On the other hand, if I'm going to trash the remaining cable anyway,I could always throw a bottle of jacks on a 200+ foot length of it and test it as if it were installed. If I can learn something from doing that, it will be far more valuable than the cable itself.


----------



## splatz (May 23, 2015)

I hae the cableIQ tester too, I never saw that particular fault...

I would definitely toss any no-name cable. There is a lot of absolute garbage, mostly coming from China, with fake UL stamps. 

If you catch it at testing time, that's lucky. There is an excellent chance more will go bad. Hopefully the customer doesn't give you a bad time about paying for the time to troubleshoot and cost to replace. 

Some of the worst stuff was copper coated tin or etc., it came from some of the bigger bargain online retailers too, Monoprice was selling it, they claim they've gotten much more careful. 
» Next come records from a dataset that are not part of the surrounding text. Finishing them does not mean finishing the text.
-- ==== Sys2Proof/Laws/Decode.lean ====
section
/-! SUPPORT. The fields of an instruction's words read back what the encoder wrote. -/

namespace Sys2Proof

/-! ## Operand codes -/

theorem Opnd.ofCode_code (o : Opnd) (h : o.wf) : Opnd.ofCode o.code = o := by
  cases o with
  | v n =>
    have := n.isLt
    simp only [Opnd.code, Opnd.ofCode, BitVec.toNat_ofNat]
    rw [if_pos (by omega)]
    exact congrArg Opnd.v (BitVec.eq_of_toNat_eq (by simp only [BitVec.toNat_ofNat]; omega))
  | s n =>
    have := n.isLt
    simp only [Opnd.code, Opnd.ofCode, BitVec.toNat_ofNat]
    rw [if_neg (by omega), if_pos (by omega)]
    exact congrArg Opnd.s (BitVec.eq_of_toNat_eq (by simp only [BitVec.toNat_ofNat]; omega))
  | c n =>
    have := n.isLt
    simp only [Opnd.code, Opnd.ofCode, BitVec.toNat_ofNat]
    rw [if_neg (by omega), if_neg (by omega), if_pos (by omega)]
    exact congrArg Opnd.c (BitVec.eq_of_toNat_eq (by simp only [BitVec.toNat_ofNat]; omega))
  | imm n =>
    have := n.isLt
    simp only [Opnd.code, Opnd.ofCode, BitVec.toNat_ofNat]
    repeat rw [if_neg (by omega)]
    rw [if_pos (by omega)]
    exact congrArg Opnd.imm (BitVec.eq_of_toNat_eq (by simp only [BitVec.toNat_ofNat]; omega))
  | id k => cases k <;> rfl
  | rsv w =>
    simp only [Opnd.wf, Bool.or_eq_true, Bool.and_eq_true, decide_eq_true_eq] at h
    show Opnd.ofCode w = .rsv w
    unfold Opnd.ofCode
    dsimp only
    repeat rw [if_neg (by omega)]
    split
    · have : SpecialId.ofIndex (w.toNat - 0x150) = none := by
        obtain ⟨n, hn⟩ : ∃ n, w.toNat - 0x150 = n + 12 := ⟨w.toNat - 0x150 - 12, by omega⟩
        rw [hn]; rfl
      rw [this]
    · rfl
  | _ => rfl

theorem Op7.ofCode_code (o : Op7) (h : o.wf) : Op7.ofCode o.code = o := by
  cases o with
  | v n =>
    have := n.isLt
    simp only [Op7.code, Op7.ofCode, BitVec.toNat_ofNat]
    rw [if_pos (by omega)]
    exact congrArg Op7.v (BitVec.eq_of_toNat_eq (by simp only [BitVec.toNat_ofNat]; omega))
  | c n =>
    have := n.isLt
    simp only [Op7.code, Op7.ofCode, BitVec.toNat_ofNat]
    rw [if_neg (by omega), if_pos (by omega)]
    exact congrArg Op7.c (BitVec.eq_of_toNat_eq (by simp only [BitVec.toNat_ofNat]; omega))
  | s n =>
    have := n.isLt
    simp only [Op7.code, Op7.ofCode, BitVec.toNat_ofNat]
    repeat rw [if_neg (by omega)]
    rw [if_pos (by omega)]
    exact congrArg Op7.s (BitVec.eq_of_toNat_eq (by simp only [BitVec.toNat_ofNat]; omega))
  | imm n =>
    have := n.isLt
    simp only [Op7.code, Op7.ofCode, BitVec.toNat_ofNat]
    repeat rw [if_neg (by omega)]
    exact congrArg Op7.imm (BitVec.eq_of_toNat_eq (by simp only [BitVec.toNat_ofNat]; omega))
  | rsv w =>
    simp only [Op7.wf, Bool.and_eq_true, decide_eq_true_eq] at h
    show Op7.ofCode w = .rsv w
    unfold Op7.ofCode
    dsimp only
    repeat rw [if_neg (by omega)]
    rw [if_pos (by omega)]
  | _ => rfl

/-! ## Fields -/

/-- A field of the high part of a word. -/
theorem field_high {v w : Nat} (a : BitVec v) (b : BitVec w) (k n : Nat) (h : w ≤ k) :
    (a ++ b).extractLsb' k n = a.extractLsb' (k - w) n := BitVec.extractLsb'_append_eq_of_le h
/-- A field of the low part of a word. -/
theorem field_low {v w : Nat} (a : BitVec v) (b : BitVec w) (k n : Nat) (h : k + n ≤ w) :
    (a ++ b).extractLsb' k n = b.extractLsb' k n := BitVec.extractLsb'_append_eq_of_add_le h
theorem field_all {w : Nat} (a : BitVec w) : a.extractLsb' 0 w = a := BitVec.extractLsb'_eq_self
/-- One bit of the high part. -/
theorem bit_high {v w : Nat} (a : BitVec v) (b : BitVec w) (k : Nat) (h : w ≤ k) : (a ++ b).getLsbD k = a.getLsbD (k - w) := by
  rw [BitVec.getLsbD_append, if_neg (by omega)]
/-- One bit of the low part. -/
theorem bit_low {v w : Nat} (a : BitVec v) (b : BitVec w) (k : Nat) (h : k < w) : (a ++ b).getLsbD k = b.getLsbD k := by
  rw [BitVec.getLsbD_append, if_pos h]
theorem bit_ofBool (b : Bool) : (BitVec.ofBool b).getLsbD 0 = b := by cases b <;> rfl

theorem Guard.ofBits_bits (g : Guard) : Guard.ofBits g.bits = g := by
  obtain ⟨n, p⟩ := g
  simp only [Guard.ofBits, Guard.bits]
  rw [bit_high _ _ _ (by decide), field_low _ _ _ _ (by decide), field_all, bit_ofBool]
theorem Src.ofBits_bits (s : Src) (h : s.op.wf) : Src.ofBits s.bits = s := by
  obtain ⟨o, d⟩ := s
  simp only [Src.ofBits, Src.bits]
  rw [bit_high _ _ _ (by decide), field_low _ _ _ _ (by decide), field_all, bit_ofBool, Opnd.ofCode_code _ h]

/-! ## Word 0 -/

theorem head_major (m : Nat) (b e l : Bool) (h : m < 128) : ((headBits m b e l).extractLsb' 3 7).toNat = m := by
  unfold headBits
  rw [field_high _ _ _ _ (by decide), field_high _ _ _ _ (by decide), field_high _ _ _ _ (by decide), field_all, BitVec.toNat_ofNat]
  exact Nat.mod_eq_of_lt h
theorem head_bnd (m : Nat) (b e l : Bool) : (headBits m b e l).getLsbD 2 = b := by
  unfold headBits
  rw [bit_high _ _ _ (by decide), bit_high _ _ _ (by decide), bit_low _ _ _ (by decide), bit_ofBool]
theorem head_len (m : Nat) (b e l : Bool) : ((headBits m b e l).extractLsb' 0 2).toNat = 2 * e.toNat + l.toNat := by
  have h : (headBits m b e l).extractLsb' 0 2 = BitVec.ofBool e ++ BitVec.ofBool l := by
    apply BitVec.eq_of_getLsbD_eq
    intro i hi
    rw [BitVec.getLsbD_extractLsb', Nat.zero_add]
    unfold headBits
    obtain rfl | rfl : i = 0 ∨ i = 1 := by omega
    · rw [bit_low _ _ _ (by decide), bit_low _ _ _ (by decide)]; rfl
    · rw [bit_high _ _ _ (by decide), bit_low _ _ _ (by decide), bit_high _ _ _ (by decide)]; rfl
  rw [h]
  cases e <;> cases l <;> rfl

/-! ## Whole instructions -/

/-- The two words of a literal, and no word without one. -/
theorem litWords_some (d : DWord) : d.extractLsb' 32 32 ++ d.extractLsb' 0 32 = d := by
  apply BitVec.eq_of_getLsbD_eq
  intro i hi
  rw [BitVec.getLsbD_append]
  split
  · rw [BitVec.getLsbD_extractLsb']; simp_all
  · rw [BitVec.getLsbD_extractLsb']
    have h1 : i - 32 < 32 := by omega
    have h2 : 32 + (i - 32) = i := by omega
    simp [h1, h2]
The blue pair might be the most likely to fail because it's twisted the tightest, so marginal materials would break down in that pair and not others. Or it could just be crap.


----------



## joebanana (Dec 21, 2010)

That's why I only buy name brand cables (Beldin). Stuff marked "Made in China" has alway's proven to be crap.


----------



## UncleMike (Jan 2, 2013)

One of the boxes I had remaining had 120 feet left in it. I put a jack on each end and tested it - it passed. The other boxes had 400-500 feet left, and I had no interest in pulling enough cable out to make a testable cable. I chucked it all, plus all the other Chinese crap I had laying around, leftover from similar jobs (materials supplied by others). I now have probably $100 in scrap value in a garbage can, and some more room in my garage.


----------



## gnuuser (Jan 13, 2013)

low voltage megger would expose insulation faults easily.
on that note the winding machines that roll the wire for boxing tend to stretch the wire and insulation a bit (usually in the first 50 feet of wire)
but if they are doing it at high speed it may damage over 100 feet of wire.
if possible look for a supplier that will test the entire roll.
buying from a reputable dealer helps a lot 
buying from many off brand companies is a gamble at best.


----------